A iniciativa foi resultado de uma parceria entre o Cartório da 61ª Zona Eleitoral e as Prefeituras Municipais, que disponibilizaram transportes para moradores e moradoras de comunidades rurais e atendentes para auxiliar nos mutirões. Em ambos os locais, os mutirões ocorreram na sede do Centro de Referência em Assistência Social (CRAS). 

 

Em Nova Lacerda, foram feitos 165 atendimentos, dos quais 67 foram alistamentos (confecção do 1º título), 55 revisões e 43 transferências de domicílio eleitoral.
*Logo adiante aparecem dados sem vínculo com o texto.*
theorem twinStep_single {s : State} {w : Wave} (h : s.twinned w = false) (wid code : Nat) :
    s.twinStep wid w code = s := by simp [State.twinStep, h]

/-- No floating-point trap of an instruction is taken. -/
theorem fpTrap_none {w : Wave} {fl : List (Nat × FFlags)} (n : Nat)
    (h : w.handler.isSome ∨ ∀ p ∈ fl, trappedFlags w.fpctl p.2 = 0) : fpTrap w fl n = none := by
  have : trappedLanes w fl = (noFlags, []) := by
    unfold trappedLanes
    rcases h with h | h
    · simp [h]
    · split
      · rfl
      · have : (fl.filter fun p => trappedFlags w.fpctl p.2 != 0) = [] := by
          rw [List.filter_eq_nil_iff]
          intro p hp
          simp [h p hp]
        rw [this]
        rfl
  simp [fpTrap, this, noFlags]

@[simp] theorem fpTrap_nil (w : Wave) (n : Nat) : fpTrap w [] n = none := fpTrap_none n (by simp)

/-- What the pending results of the wave become: none is added for a word that writes nothing and asks for nothing. -/
def Env.pendingAfter (e : Env) (l : List Pending) (d : Done) : List Pending :=
  if d.ws.isEmpty && d.req.isNone && d.late.isNone then l else l ++ pendingsOf e d d.late

/-- The state when a word has completed: its writes and flags, its pending result, the advance of its fragment. -/
def Env.completed (e : Env) (d : Done) : State :=
  d.s.modWave e.wid fun w =>
    { w.writes d.ws with
      fpflags := fpflagsAfter (w.writes d.ws).fpflags (mergeFlags (d.fl.map (·.2))),
      pending := e.pendingAfter (w.writes d.ws).pending d,
      frags := Tbl.upd (w.writes d.ws).frags e.fr fun f => f.advanceTo e.cl e.next }

/-- What `Env.completed` says of the wave. `d.s` is the state that the word's effect has left, `v` its wave there. -/
theorem completed_spec {e : Env} {d : Done} {v : Wave} {f : Frag} (hv : d.s.wave e.wid = some v)
    (hf : Tbl.find v.frags e.fr = some f) (hfe : f.advanceTo e.cl e.next = e.frag.advanceTo e.cl e.next) :
    ∃ w', Completes e d.s v (e.completed d) w' ∧ w'.v = (v.writes d.ws).v ∧ w'.s = (v.writes d.ws).s ∧
      w'.k = (v.writes d.ws).k ∧ w'.fpflags = fpflagsAfter v.fpflags (mergeFlags (d.fl.map (·.2))) ∧
      w'.pending = e.pendingAfter v.pending d := by
  have hp := Wave.writes_parts v d.ws
  have hfr : (v.writes d.ws).frags = v.frags := by rw [hp]
  refine ⟨{ v.writes d.ws with
      fpflags := fpflagsAfter (v.writes d.ws).fpflags (mergeFlags (d.fl.map (·.2))),
      pending := e.pendingAfter (v.writes d.ws).pending d,
      frags := Tbl.upd (v.writes d.ws).frags e.fr fun f => f.advanceTo e.cl e.next }, ⟨hv, ?_, ?_, rfl, ?_, ?_, ?_⟩, rfl, rfl, rfl, ?_, ?_⟩
  · rw [Env.completed, State.wave_modWave, if_pos rfl, hv]
    rfl
  · intro k hk
    rw [Env.completed, State.wave_modWave, if_neg hk]
  · rw [hp]
  · simp only [hfr, Tbl.find_upd, if_true, hf, Option.map_some, hfe]
  · intro r hr
    simp only [hfr, Tbl.find_upd, if_neg hr]
  · simp only
    rw [hp]
  · simp only
    rw [hp]

/-- A word that raises no trap settles as completed. -/
theorem settle_done {e : Env} {d : Done} (single : d.s.twinned e.wv = false) (hfault : d.fault = none)
    (hreport : d.report = none) (hfp : fpTrap e.wv d.fl d.dcode = none) (hhold : d.hold = none) :
    settleWord e (.done d) = e.completed d := by
  have htw : d.s.isTwin e.wv.lid = false := single
  simp only [settleWord, finish, twinInject_single htw, hfault, hreport, hfp, hhold, Env.completed, Env.pendingAfter,
    Option.isSome_none, Bool.and_false, Bool.not_false, Bool.and_true, Bool.false_eq_true, if_false, State.modFrag_eq,
    Wave.modFrag]
  split <;>
    simp only [State.modWave_modWave] <;>
    rw [twinStep_single] <;> first | rfl | exact single

/-- A word without lookahead that raises a report trap completes and takes it. -/
theorem finish_report {e : Env} {d : Done} {t : TrapRec} (hfault : d.fault = none)
    (hrep : fpTrap e.wv d.fl d.dcode = some t ∨ (fpTrap e.wv d.fl d.dcode = none ∧ d.report = some t)) (hhold : d.hold = none)
    (hla : e.w.la = 0) (single : d.s.twinned e.wv = false) :
    finish e d = (e.completed d).takeTrapHere e.wid e.fr t := by
  have htw : d.s.isTwin e.wv.lid = false := single
  rcases hrep with h | ⟨h, h'⟩
  · by_cases hp : (d.ws.isEmpty && d.req.isNone && d.late.isNone) = true <;>
      simp [finish, twinInject_single htw, hfault, h, hhold, Env.completed, Env.pendingAfter, hla, Wave.modFrag, hp] <;> rfl
  · by_cases hp : (d.ws.isEmpty && d.req.isNone && d.late.isNone) = true <;>
      simp [finish, twinInject_single htw, hfault, h, h', hhold, Env.completed, Env.pendingAfter, hla, Wave.modFrag, hp] <;> rfl

/-- A word that raises no trap completes: its writes and flags, its pending result, the advance of its fragment. `d.s` is the
state that its effect has left. -/
theorem finish_done {e : Env} {d : Done} {v : Wave} {f : Frag} (single : d.s.twinned e.wv = false)
    (hv : d.s.wave e.wid = some v) (hf : Tbl.find v.frags e.fr = some f) (hfe : f.advanceTo e.cl e.next = e.frag.advanceTo e.cl e.next)
    (hfault : d.fault = none) (hreport : d.report = none) (hfp : fpTrap e.wv d.fl d.dcode = none) (hhold : d.hold = none) :
    ∃ w', Completes e d.s v (settleWord e (.done d)) w' ∧ w'.v = (v.writes d.ws).v ∧ w'.s = (v.writes d.ws).s ∧
      w'.k = (v.writes d.ws).k ∧ w'.fpflags = fpflagsAfter v.fpflags (mergeFlags (d.fl.map (·.2))) ∧
      w'.pending = e.pendingAfter v.pending d := by
  rw [settle_done single hfault hreport hfp hhold]
  exact completed_spec hv hf hfe

/-! ### The usual answers of a word -/

/-- `finish_done` for a word whose effect is on registers alone. -/
theorem completes_regs {w : Fields} {s : State} {e : Env} (h : Issues w s e) (d : Done) (hs : d.s = e.s) (hfault : d.fault = none)
    (hreport : d.report = none) (hfp : fpTrap e.wv d.fl d.dcode = none) (hhold : d.hold = none) :
    ∃ w', Completes e e.s e.wv (settleWord e (.done d)) w' ∧ w'.v = (e.wv.writes d.ws).v ∧ w'.s = (e.wv.writes d.ws).s ∧
      w'.k = (e.wv.writes d.ws).k ∧ w'.fpflags = fpflagsAfter e.wv.fpflags (mergeFlags (d.fl.map (·.2))) ∧
      w'.pending = e.pendingAfter e.wv.pending d := by
  have F := h.facts
  have := finish_done (e := e) (d := d) (v := e.wv) (f := e.frag) (by rw [hs, F.state]; exact h.single)
    (by rw [hs, F.state]; exact F.wave) F.frag rfl hfault hreport hfp hhold
  rwa [hs] at this

/-- The registers of a wave decide what has been written. -/
theorem WritesD.of_regs {e : Env} {v x y : Wave} {t : Ty} {f : Nat → Nat} (h : WritesD e v t f x) (hv : y.v = x.v)
    (hs : y.s = x.s) (hk : y.k = x.k) : WritesD e v t f y := by
  unfold WritesD Wave.velem Wave.selem Wave.kelem at *
  rw [hv, hs, hk]
  exact h

theorem WritesS.of_regs {e : Env} {v x y : Wave} {n : Nat} (h : WritesS e v n x) (hv : y.v = x.v) (hs : y.s = x.s)
    (hk : y.k = x.k) : WritesS e v n y := by
  unfold WritesS Wave.velem Wave.selem Wave.kelem at *
  rw [hv, hs, hk]
  exact h
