theorem loaded_elems (s : State) (e : Env) (size : Nat) (lanes : List Nat) (t : Ty) (f : Nat → Nat) (loc : Nat → Loc) (d : Nat) :
    ((findAll s e.wid e.wv size (lanes.map fun i => { lane := i, va := f i, loc := loc i })).flatMap fun x =>
      putAt d t x.acc.lane x.value) = lanes.flatMap fun i => putAt d t i (loadValue s e size (f i) (loc i)) := by
  simp only [findAll, List.flatMap_map, List.map_map]
  congr 1
  funext i
  simp only [Function.comp, Loaded.value, findAll_bytes, loadValue]

theorem load_done {w : Fields} {s : State} {e : Env} (h : Issues w s e) {size hint : Nat} {l : List (Nat × Nat)} {i : Instr}
    {body : Env → WRes} {ws : List RegWrite} {lat : Nat} (hx : exec i s = onWord w s body)
    (hb : body e = .done { s := e.loaded size hint l, ws := ws, lat := lat, load := true }) :
    ∃ s' v w', exec i e.s = .next s' ∧ Completes e (e.loaded size hint l) v s' w' ∧ w'.v = (v.writes ws).v ∧ w'.s = (v.writes ws).s ∧
      w'.k = (v.writes ws).k ∧ w'.fpflags = v.fpflags ∧ LoadFrame e v s' := by
  obtain ⟨v, hv, hlaunch, hp, hframe⟩ := loaded_spec e size hint l h.wave
  have hfr : v.frags = e.wv.frags := by have := congrArg Wave.frags hp; exact this
  obtain ⟨s', w', h1, h2, h3, h4, h5, h6, h7⟩ := effect_done h hx hb
    (by show (e.loaded size hint l).twinned e.wv = false; rw [HomeOnly.of_launches hlaunch]; exact h.alone) hv
    (by rw [hfr]; exact h.facts.frag) rfl rfl (by simp) rfl
  exact ⟨s', v, w', h1, h2, h3, h4, h5, by simpa [fpflagsAfter, mergeFlags, noFlags] using h6, hframe s' w' h2⟩

theorem Env.ea_lt (e : Env) (sc : Nat) (off : Bool) (i : Nat) : e.ea sc off i < 2 ^ 64 := by
  unfold Env.ea
  exact wrap_lt _ _

/-- The trap of one lane that fails. -/
theorem laneTrap_one (x : LaneFault) (h : x.va < 2 ^ 64) : laneTrap [x] = some (faultRec x.cause (BitVec.ofNat 64 x.info)
    (BitVec.ofNat 64 (if x.cause = cSAMEADDR ∨ x.cause = cALIGN ∨ x.cause = cPAGE ∨ x.cause = cPROT ∨ x.cause = cSCOPE then x.va else 0))
    (maskOf [x.lane])) := by
  have hm : min (2 ^ 64 - 1) x.va = x.va := by omega
  simp only [laneTrap, List.foldl_nil, List.filter_cons, beq_self_eq_true, if_true, List.filter_nil, List.foldl_cons, hm,
    List.find?_cons, List.map_cons, List.map_nil]

/-- The number that a load takes from the model's counter. -/
def Env.loadedBy (e : Env) (hint : Nat) (l : List (Nat × Nat)) : Nat := (e.loaded (elemBytes e.ty) hint l).free - 1

/-- A list of keys put one after the other: the entries of `n` consecutive keys. -/
theorem find_putRange {α : Type} (g : Nat → α) (a n x : Nat) (t : Tbl α) :
    Tbl.find ((List.range n).foldl (fun t k => Tbl.put t (a + k) (g k)) t) x =
      if a ≤ x ∧ x < a + n then some (g (x - a)) else Tbl.find t x := by
  induction n with
  | zero => rw [if_neg (by omega)]; rfl
  | succ n ih =>
    rw [List.range_succ, List.foldl_append, List.foldl_cons, List.foldl_nil, Tbl.find_put, ih]
    by_cases h : x = a + n
    · subst h
      rw [if_pos rfl, if_pos (by omega)]
      congr 2; omega
    · rw [if_neg h]
      by_cases h2 : a ≤ x ∧ x < a + n
      · rw [if_pos h2, if_pos (by omega)]
      · rw [if_neg h2, if_neg (by omega)]

theorem leBytes_length (n x : Nat) : (leBytes n x).length = n := by
  induction n generalizing x with
  | zero => rfl
  | succ n ih => simp [leBytes, ih]

theorem leBytes_getD (n x k : Nat) (h : k < n) : (leBytes n x).getD k 0 = BitVec.ofNat 8 (x / 2 ^ (8 * k)) := by
  induction n generalizing x k with
  | zero => omega
  | succ n ih =>
    cases k with
    | zero => simp [leBytes]
    | succ k =>
      have := ih (x / 256) k (by omega)
      simp only [leBytes, List.getD_cons_succ, this]
      rw [Nat.div_div_eq_div_mul, show 8 * (k + 1) = 8 + 8 * k by omega, Nat.pow_add]
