theorem settleSlots_does (s : State) (gs : List Gang) : (s.settleSlots gs).offSlots = s.offSlots ∧ (s.settleSlots gs).waves = s.waves ∧
    ∀ k b, s.block k = some b → ∃ x, (s.settleSlots gs).block k = some { b with stopping := x } := by
  unfold State.settleSlots
  simp only
  generalize (gs.any fun g => (s.core g.core).prBusy.getLsbD g.bslot) = busy
  refine ⟨?_, ?_, ?_⟩
  · apply keep_foldl State.offSlots
    intro _ _; rfl
  · apply keep_foldl State.waves
    intro _ _; rfl
  have : ∀ (l : List Gang) (t : State) (k : Nat) (b : Block) (x : Bool), t.block k = some { b with stopping := x } → ∃ x,
      (l.foldl (fun (s : State) (g : Gang) => (s.modCore g.core fun c => { c with
        prDone := c.prDone &&& ~~~(1#8 <<< g.bslot), prRefused := c.prRefused &&& ~~~(1#8 <<< g.bslot),
        prBusy := if busy then c.prBusy ||| (1#8 <<< g.bslot) else c.prBusy }).modBlock (blockKey g.core g.bslot) fun b =>
          { b with stopping := busy }) t).block k = some { b with stopping := x } := by
    intro l
    induction l with
    | nil => exact fun t k b x h => ⟨x, h⟩
    | cons g l ih =>
      intro t k b x h
      rw [List.foldl_cons]
      by_cases e : k = blockKey g.core g.bslot
      · refine ih _ k b busy ?_
        rw [State.block_modBlock, if_pos e]
        refine (congrArg (Option.map _) (e ▸ h)).trans rfl
      · refine ih _ k b x ?_
        rw [State.block_modBlock, if_neg e]
        exact h
  intro k b h
  exact this gs s k b b.stopping h

theorem lendWays_home (s : State) (core n : Nat) : HomeOnly s (s.lendWays core n) := HomeOnly.foldl _ (fun _ _ => evictSb_home _ _ _) _ _
theorem lendWays_quiet (s : State) (core n : Nat) : Quiet s (s.lendWays core n) := Quiet.foldl _ (fun _ _ => evictSb_quiet _ _ _) _ _

/-- A crew whose gangs have all their records, and whose lent ways can be cleared, starts: its update-only lines in those ways go home. -/
theorem gangStart_does {s : State} {lid crew : Nat} {l : Launch} {g0 : Gang} {gs : List Gang} (hl : s.launch lid = some l)
    (hgs : s.gangs.filter (fun g => g.lid == lid && s.gangCrew g == crew && g.glast) = g0 :: gs)
    (hready : s.gangReady lid crew l (g0 :: gs) g0.core = true) (hres : g0.resume = false) (htw : flagOf l.words 46 = false)
    (hlend : ∀ g ∈ g0 :: gs, s.lendRoom g.core (waysOn (g0 :: gs) (waysOf l.words) g.core) = true) :
    ∃ t, exec (.gangStart lid crew) s = .next t ∧ (∀ g ∈ g0 :: gs, g ∉ t.gangs) ∧ (t.crew (crewKey lid crew)).isSome = true ∧
      (∀ g ∈ g0 :: gs, ∃ b, t.block (blockKey g.core g.bslot) = some b ∧ b.lid = lid ∧ b.crew = crew ∧ b.scratch = [] ∧ b.buf = []) ∧
      (∀ g ∈ g0 :: gs, ∀ r ∈ g.recs, r.role ≠ 4 → ∃ g' ∈ g0 :: gs, ∃ r' ∈ g'.recs,
        t.wave (32 * g.core + r.slot) = some (g'.wave l crew r') ∧ 32 * g'.core + r'.slot = 32 * g.core + r.slot) ∧
      (s.noU → t.mem = s.mem) ∧ t.hostMem = s.hostMem := by
  let s0 : State := { s with gangs := s.gangs.filter fun g => !(g0 :: gs).contains g }
  obtain ⟨s1, hs1⟩ : ∃ s1 : State, s1 = (g0 :: gs).foldl (fun s g => s.lendWays g.core (waysOn (g0 :: gs) (waysOf l.words) g.core)) s0 := ⟨_, rfl⟩
  let s2 := s1.modLaunch lid fun l => { l with crewDie := Tbl.del l.crewDie crew }
  have hh : HomeOnly s0 s1 := hs1 ▸ HomeOnly.foldl (fun (s : State) (g : Gang) => s.lendWays g.core (waysOn (g0 :: gs) (waysOf l.words) g.core)) (fun _ _ => lendWays_home _ _ _) _ _
  have hq : Quiet s0 s1 := hs1 ▸ Quiet.foldl (fun (s : State) (g : Gang) => s.lendWays g.core (waysOn (g0 :: gs) (waysOf l.words) g.core)) (fun _ _ => lendWays_quiet _ _ _) _ _
  have hg1 : s1.gangs = s0.gangs ∧ s1.hostMem = s.hostMem := by
    obtain ⟨_, _, _, _, _, _, _, _, h⟩ := hh
    rw [h]
    exact ⟨rfl, rfl⟩
  have hm1 : s.noU → s1.mem = s.mem := fun hn => by
    obtain ⟨⟨_, _, _, _, _, h⟩, -⟩ := hq hn
    rw [h]
  have hx : exec (.gangStart lid crew) s = .next ((s2.bindCrewFresh lid crew l (g0 :: gs) g0.core).settleSlots (g0 :: gs)) := by
    change onEvent _ (s.startGang lid crew) = _
    unfold State.startGang
    simp only [hl]
    rw [hgs]
    have : ((g0 :: gs).all fun g => s.lendRoom g.core (waysOn (g0 :: gs) (waysOf l.words) g.core)) = true := List.all_eq_true.2 hlend
    simp only [hready, hres, htw, this]
    rw [show s2 = s1.modLaunch lid _ from rfl, hs1]
    rfl
  obtain ⟨a1, a2, a3⟩ := settleSlots_does (s2.bindCrewFresh lid crew l (g0 :: gs) g0.core) (g0 :: gs)
  have hb : ∃ (nb rd : Nat) (s3 : State), s2.bindCrewFresh lid crew l (g0 :: gs) g0.core = (g0 :: gs).foldl (fun s g => s.bindFresh l crew nb rd g) s3 ∧
      (s3.crew (crewKey lid crew)).isSome = true ∧ s3.gangs = s1.gangs ∧ s3.mem = s1.mem ∧ s3.hostMem = s1.hostMem := by
    unfold State.bindCrewFresh
    simp only
    refine ⟨_, _, _, rfl, ?_, rfl, rfl, rfl⟩
    exact congrArg Option.isSome ((Tbl.find_put _ _ _ _).trans (if_pos rfl))
  obtain ⟨nb, rd, s3, hb, c1, c2, c3, c4⟩ := hb
  have hoff := bindAll_offSlots l crew nb rd (g0 :: gs) s3
  rw [hb] at hx a1 a2 a3
  rw [hoff] at a1
  have hw := bindAll_waves l crew nb rd (g0 :: gs) s3
  have hbl := (bindAll_blocks l crew nb rd (g0 :: gs) s3).2
  refine ⟨_, hx, ?_, ?_, ?_, ?_, fun hn => ?_, ?_⟩
  · intro g hg
    have : ((List.foldl (fun s g => s.bindFresh l crew nb rd g) s3 (g0 :: gs)).settleSlots (g0 :: gs)).gangs = s0.gangs :=
      (congrArg (fun x => x.2.1) a1).trans (c2.trans hg1.1)
    rw [this]
    intro h
    have := (List.mem_filter.1 h).2
    rw [List.contains_iff_mem.2 hg] at this
    cases this
  · unfold State.crew
    rw [show ((List.foldl (fun s g => s.bindFresh l crew nb rd g) s3 (g0 :: gs)).settleSlots (g0 :: gs)).crews = s3.crews from congrArg (fun x => x.1) a1]
    exact c1
  · intro g hg
    obtain ⟨g', hg', lent, h⟩ := hbl g hg
    obtain ⟨x, hx⟩ := a3 _ _ h
    refine ⟨_, hx, ?_, rfl, rfl, rfl⟩
    have := (List.mem_filter.1 (hgs ▸ hg')).2
    simp only [Bool.and_eq_true, beq_iff_eq] at this
    exact this.1.1
  · intro g hg r hr hrole
    have hmem : (g, r) ∈ roleRecs (g0 :: gs) := List.mem_flatMap.2 ⟨g, hg, List.mem_map.2 ⟨r, List.mem_filter.2 ⟨hr, by simpa using hrole⟩, rfl⟩⟩
    obtain ⟨⟨g', r'⟩, hm, hk, h⟩ := (putAll (fun x : Gang × BindRec => 32 * x.1.core + x.2.slot) (fun x => x.1.wave l crew x.2) (roleRecs (g0 :: gs)) s3.waves).2 (g, r) hmem
    rw [← hw, ← a2] at h
    obtain ⟨g2, h2, h3⟩ := List.mem_flatMap.1 hm
    obtain ⟨r2, h4, h5⟩ := List.mem_map.1 h3
    cases h5
    exact ⟨g', h2, r', (List.mem_filter.1 h4).1, h, hk⟩
  · exact (congrArg (fun x => x.2.2.1) a1).trans (c3.trans (hm1 hn))
  · exact (congrArg (fun x => x.2.2.2) a1).trans (c4.trans hg1.2)

end Sys2Proof.Machine
end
Já em Conquista D’Oeste, o total de serviços oferecidos foi de 162, sendo 90 revisões, 37 alistamentos e 35 transferências de domicílio.  

 

Segundo o chefe em substituição do Cartório da 61ª Zona Eleitoral, Walter Figueirêdo Costa Neto, para esses mutirões foram levados seis kits biométricos e servidores da Justiça Eleitoral e da Prefeitura Municipal. Cada kit eleitoral é formado por computador portátil, scanner para coleta da biometria, câmera digital, pad para assinatura e cases para cenário e para o transporte de equipamentos. Os kits são padronizados pelo Tribunal Superior Eleitoral (TSE).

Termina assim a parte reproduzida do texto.